# Continuous Integration

Cantera uses [GitHub Actions](https://docs.github.com/en/actions) to run a suite of tests and code quality checks to help avoid regressions and make sure Cantera's code has a consistent style. Many of these checks run automatically on each push to a pull request and a few run only when a pull request is merged into the `main` branch.
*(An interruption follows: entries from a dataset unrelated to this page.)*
theorem EncodingLength.rolRegImm8 (w : Width) (r : Reg) (imm : Byte) : EncodingLength.Statement (.rolRegImm8 w r imm) :=
  of_length (n := 3) rfl (by decide)

theorem EncodingLength.rolMemImm8 (w : Width) (m : MemOp) (imm : Byte) : EncodingLength.Statement (.rolMemImm8 w m imm) :=
  of_memTail (first := [withW 0xC0 w]) 1 1 rfl rfl (Nat.le_refl 1) (by decide)

theorem EncodingLength.rorReg1 (w : Width) (r : Reg) : EncodingLength.Statement (.rorReg1 w r) :=
  of_length (n := 2) rfl (by decide)

theorem EncodingLength.rorMem1 (w : Width) (m : MemOp) : EncodingLength.Statement (.rorMem1 w m) :=
  of_mem 1 rfl (by decide)

theorem EncodingLength.rorRegCl (w : Width) (r : Reg) : EncodingLength.Statement (.rorRegCl w r) :=
  of_length (n := 2) rfl (by decide)

theorem EncodingLength.rorMemCl (w : Width) (m : MemOp) : EncodingLength.Statement (.rorMemCl w m) :=
  of_mem 1 rfl (by decide)

theorem EncodingLength.rorRegImm8 (w : Width) (r : Reg) (imm : Byte) : EncodingLength.Statement (.rorRegImm8 w r imm) :=
  of_length (n := 3) rfl (by decide)

theorem EncodingLength.rorMemImm8 (w : Width) (m : MemOp) (imm : Byte) : EncodingLength.Statement (.rorMemImm8 w m imm) :=
  of_memTail (first := [withW 0xC0 w]) 1 1 rfl rfl (Nat.le_refl 1) (by decide)

theorem EncodingLength.rolcReg1 (w : Width) (r : Reg) : EncodingLength.Statement (.rolcReg1 w r) :=
  of_length (n := 2) rfl (by decide)

theorem EncodingLength.rolcMem1 (w : Width) (m : MemOp) : EncodingLength.Statement (.rolcMem1 w m) :=
  of_mem 1 rfl (by decide)

theorem EncodingLength.rolcRegCl (w : Width) (r : Reg) : EncodingLength.Statement (.rolcRegCl w r) :=
  of_length (n := 2) rfl (by decide)

theorem EncodingLength.rolcMemCl (w : Width) (m : MemOp) : EncodingLength.Statement (.rolcMemCl w m) :=
  of_mem 1 rfl (by decide)

theorem EncodingLength.rolcRegImm8 (w : Width) (r : Reg) (imm : Byte) : EncodingLength.Statement (.rolcRegImm8 w r imm) :=
  of_length (n := 3) rfl (by decide)

theorem EncodingLength.rolcMemImm8 (w : Width) (m : MemOp) (imm : Byte) : EncodingLength.Statement (.rolcMemImm8 w m imm) :=
  of_memTail (first := [withW 0xC0 w]) 1 1 rfl rfl (Nat.le_refl 1) (by decide)

theorem EncodingLength.rorcReg1 (w : Width) (r : Reg) : EncodingLength.Statement (.rorcReg1 w r) :=
  of_length (n := 2) rfl (by decide)

theorem EncodingLength.rorcMem1 (w : Width) (m : MemOp) : EncodingLength.Statement (.rorcMem1 w m) :=
  of_mem 1 rfl (by decide)

theorem EncodingLength.rorcRegCl (w : Width) (r : Reg) : EncodingLength.Statement (.rorcRegCl w r) :=
  of_length (n := 2) rfl (by decide)

theorem EncodingLength.rorcMemCl (w : Width) (m : MemOp) : EncodingLength.Statement (.rorcMemCl w m) :=
  of_mem 1 rfl (by decide)

theorem EncodingLength.rorcRegImm8 (w : Width) (r : Reg) (imm : Byte) : EncodingLength.Statement (.rorcRegImm8 w r imm) :=
  of_length (n := 3) rfl (by decide)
This section describes how the workflows are set up and requirements for adding or changing checks.

## Existing Workflows

All the workflows that run on GitHub Actions are in the `.github/workflows` folder:

- `linters.yml`: Has actions that check that code is formatted correctly. Runs on every push for a pull request, and every commit to `main`.
- `main.yml`: Has actions that run the test suite to avoid unexpected changes in behavior. Runs on every push for a pull request, and every commit to `main`.
- `packaging.yml`: Has actions that check our packaging workflows. Runs on every commit to `main`.
- `post-merge-tests.yml`: Has actions that take a long time to run, or that run the test suite on less commonly-used platforms. Runs on every commit to `main`.
- `zizmor.yml`: Has an action to run [zizmor](https://woodruffw.github.io/zizmor/), a program that statically checks workflow files for best-practices. Runs on every push for a pull request, and every commit to `main`.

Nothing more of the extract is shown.